The rule notes that this separation does not apply to mental health, under mental health parity. It is here that the freakout is being originated. The argument is that letting insurers or administrators of these small group plans separate the limits will cost beneficiaries in higher out-of-pocket potentials.

Well, won't it? At least for a year?

Not unless you have the worst case of tunnel vision, ever. The problem remains the same for Health Reform opponents (who are now suddenly screaming that it's not being implemented fast enough): they fail to see the comprehensive nature of reform. It is in this comprehensive nature of reform that will stop insurance companies from abusing the process and gauging consumers. Let's see how.
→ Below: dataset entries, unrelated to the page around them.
/-- The component of the PRODUCTION transition: into bank A, and into bank B where a resumed transition does not find
bank A complete (R413, R415). -/
def drawComponent (resumed : Bool) (s : State) : State :=
  if s.life.doneA || s.life.doneB then s
  else
    let (b, s) := drawBytes 32 s
    if !resumed then { s with life := { s.life with bankA := BitVec.ofNat 256 (leNat b), doneA := true } }
    else { s with life := { s.life with bankB := BitVec.ofNat 256 (leNat b), doneB := true } }

/-- Vault memory is cleared. -/
def clearVault (s : State) : State :=
  { s with vm := { s.vm with tickets := [], limits := [], terminals := [], keyRecs := [], adopted := [], kept := []
                             sweeps := [], claims := [], lateClaims := [], inbound := [], load := none
                             ckptRunning := none, store := {} } }

/-- R413, R414: the steps of a transition that remain after it is settled, down to the last copy written. (DEDUCED, log 35) -/
def finishTransition (resumed : Bool) (target : Nat) (s : State) : State :=
  let s := if target = 2 then drawComponent resumed s else if target = 3 then clearVault s else s
  let s := eraseUserFlash target s
  event 0x0105 0 [] { s with life := { s.life with copies := programCopies target s.life.copies, settling := false } }

def execTransitionComplete (s : State) : Res :=
  .next (when (alive s && s.life.settling) (fun s => finishTransition false s.life.pendingTo s) s)

/-- R415: an intent whose target the vote does not decide is completed at start-up. -/
def resumeIntent (s : State) : State :=
  match intentOf s.life with
  | some k =>
    if voteOf s.life.copies = some k then s
    else finishTransition true k (event 0x0103 0 [(1, k)] { s with life := { s.life with resumed := true } })
  | none => s

/-! ### Code keys (R421) -/

/-- ML-DSA-87 and ECDSA blocks of an owner or a regulator over a digest. -/
def codeBlockOk (key : Bytes) (ctx : String) (d : Digest) (blk : Bytes) : Bool :=
  Config.verify schemeEcdsa (slice key 0 97) (digestBytes d) (slice blk 0 96)
    && Config.verify schemeMldsa87 (slice key 104 2592) (inContext (ascii ctx) (digestBytes d)) (slice blk 96 4627)

/-- The key fields of a body. -/
def codeKeyOf (b : Bytes) : Bytes := slice b 8 2696

/-- Form of the body. -/
def codeKeyFormOk (b : Bytes) : Bool :=
  decide (rd b 0 1 ≤ 2) && allZero b 2 6 && allZero b 105 7 && (rd b 0 1 != 2 || allZero b 8 2696)
    && (b.length == 2704 || b.length == 7427)

/-- A regulator block is needed and does not verify, or was not appended. -/
def regulatorMissing (s : State) (b : Bytes) : Bool :=
  match (s.life.codeKeys.atD (rd b 1 1) (none, none)).2 with
  | none => false
  | some k => rd b 0 1 != 0 && !(b.length == 7427 && codeBlockOk k "SOLNY REGULATOR" (sha (b.take 2704)) (b.drop 2704))

def doCodeKeySet (w : Work) (s : State) : State :=
  let b := w.src
  let f := rd b 1 1
  if !codeKeyFormOk b then finish w .paramInvalid 0 [] s
  else if f = 0 || decide (63 < f) || (ownerOf s f).enrolled == 0 then finish w .policy 0 [] s
  else if regulatorMissing s b then finish w .authFail 0 [] s
  else withAccord w f 0x7D (fun a s =>
    let (w, s) := ceremonyOk w a 0 s
    let (ok, rk) := s.life.codeKeys.atD f (none, none)
    let new := match rd b 0 1 with
      | 0 => (some (codeKeyOf b), rk)
      | 1 => (ok, some (codeKeyOf b))
      | _ => (ok, none)
    finish w .ok 0 [] { s with life := { s.life with codeKeys := s.life.codeKeys.put f new } }) s

def execCodeKeySet (w : WorkId) (s : State) : Res := .next (withSealedWork w 0x7D doCodeKeySet s)

end Sys2Proof.Machine
end

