-- ==== Sys2Proof/Machine/VaultMemory.lean ====
section
/-! DEFINITION. Error correction and the patrol scrub (R188-R192), owner partitions (R194), checkpoints (R212-R216),
the power-fail record (R219, R220), settlement loads (R209), and restore (R221-R225, R469). -/

namespace Sys2Proof.Machine

/-! ### Error correction (R188, R190-R192) -/

/-- The integrity stop, until reset (R188). -/
def stopVault (s : State) : State := event 0x0603 0 [] { s with vm := { s.vm with stopped := true } }

/-- The 40 symbols of the codeword of a line: data symbols 0-31 are bytes 2s and 2s + 1, then 8 parity symbols (R189). -/
def codeword (line : Bytes) : List Nat :=
  let b := padTo 64 line ++ le 16 (Config.rsParity line).toNat
  (List.range 40).map fun s => rd b (2 * s) 2

/-- Symbol and bit of a beat on a DQ line: symbol 4d + j holds beats 4j to 4j + 3 of the four lines of device d,
beat-major (R189). -/
def symbolBit (beat dq : Nat) : Nat × Nat := (4 * (dq / 4) + beat / 4, 4 * (beat % 4) + dq % 4)

/-- The symbols as DRAM returns them. -/
def received (flips : List (Nat × Nat)) (word : List Nat) : List Nat :=
  flips.foldl (fun w f => let (s, k) := symbolBit f.1 f.2; w.set s (Nat.xor (w.getD s 0) (2 ^ k))) word

/-- The symbols in error. -/
def errorSymbols (word got : List Nat) : List Nat :=
  (List.range 40).filter fun s => word.getD s 0 != got.getD s 0

/-- The patterns that are corrected, and no others (R190): up to 4 symbols, or any of the marked device and up to 2
further ones. A failed device is 4 symbols of one device, and a burst of 49 bits touches at most 4 symbols.
 (DEDUCED, log 47) -/
def correctable (marked : Option Nat) (errs : List Nat) : Bool :=
  decide (errs.length ≤ 4)
    || (match marked with
        | some d => decide ((errs.filter fun s => s / 4 != d).length ≤ 2)
        | none => false)

/-- The device marked as erased in a sub-channel and rank (R191). -/
def markedDevice (s : State) (channel subch rank : Nat) : Option Nat :=
  match s.vm.erased.at? (2 * channel + subch) with
  | some (r, d) => if r = rank then some d else none
  | none => none

/-- The devices whose symbols are in error, ascending. -/
def errorDevices (errs : List Nat) : List Nat := (List.range 10).filter fun d => errs.any fun s => s / 4 == d

/-- Corrections of the last second, and the mark of a device that has 4 of them (R191). A sub-channel shows one mark; a
device is marked only where its sub-channel has none. (DEDUCED, log 47) -/
def noteDevice (channel subch rank dev : Nat) (s : State) : State :=
  let now := opNow s
  let kept : List (Nat × Nat × Nat × Nat × Nat) := (channel, subch, rank, dev, now) :: s.vm.corrections.filter fun c => decide (now ≤ c.2.2.2.2 + 10 ^ 9)
  let s := { s with vm := { s.vm with corrections := kept } }
  let same := kept.filter fun c => c.1 == channel && c.2.1 == subch && c.2.2.1 == rank && c.2.2.2.1 == dev
  let key := 2 * channel + subch
  if decide (4 ≤ same.length) && (s.vm.erased.at? key).isNone then
    event 0x0602 0 [] { s with vm := { s.vm with erased := s.vm.erased.put key (rank, dev) } }
  else s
Narrow relief: The administration is not trying to cut insurance companies a slack; they are trying to give small businesses a break. Remember that small businesses aren't required to provide insurance to their employees at all. But the ones that do have asked for more time to comply with this specific requirement, so the administration is giving it to them. Hence, the scope of this is so narrow - only to small group plans that use more than one administrator.

Medical Loss Ratio Requirements: There are a few other crucial components of comprehensive reform that goes ignored by the hair-on-fire crowd. One is the current requirement under the ACA that  insurance companies that provide insurance to the small group market spend at least 80% of their premium revenue actually paying for health care. Insurance companies aren't exactly left with big incentives to make you pay for a ton of your expenses if they have to end up cutting a check at the end of the year.

Exchanges as Alternatives: Two, the means-test under which someone qualifies for the exchanges (which, I again point out are not subject to this delay) does not change. If employer provided insurance is too expensive (premiums costs more than 9.5% of one's annual income) or doesn't meet minimum value requirements (covering at least 60% of expenses for a standard population) are eligible for premium subsidies in the insurance exchanges. Make small employer insurance prohibitively expensive (either in premiums or in out-of-pocket costs) and the exchanges will pick up the people who would otherwise fall through the cracks, and impose tougher requirements on the insurance companies anyway.

Federal government negotiating for small business: If small businesses themselves find dealing with insurance companies too much of a hassle, they can head for the Small Business Health Options Program (SHOP), an ACA created and federally administered program that simplifies the buying for them by pre-negotiating good plans they can choose. Health insurance companies may want to screw their customers, but I guarantee you that the vast majority of small businesses need their employees to be healthy and want the best plan for them. In fact, at least part of the purpose of this 'relief' may well be to drive small businesses into the SHOP program.

Let's recap quickly. With this change:

  • Nothing changes for the exchanges or the Medicaid coverage. In fact, if small groups abuse this, they will drive more people into the exchanges (which, for progressives, should be a good thing). The most vulnerable - people who do not have employer coverage or are too poor to afford it - are still taken care of.
  • Small businesses get additional time to figure out their benefits while still providing coverage to their employees - and perhaps decide to go to the federal SHOP system for their needs.
  • Insurance abuses are prevented by providing alternatives for both individuals and small employers.
This isn't a victory for insurance companies. This is genuine flexibility for small employers.

Now, can we all calm down and carry on with Obamacare?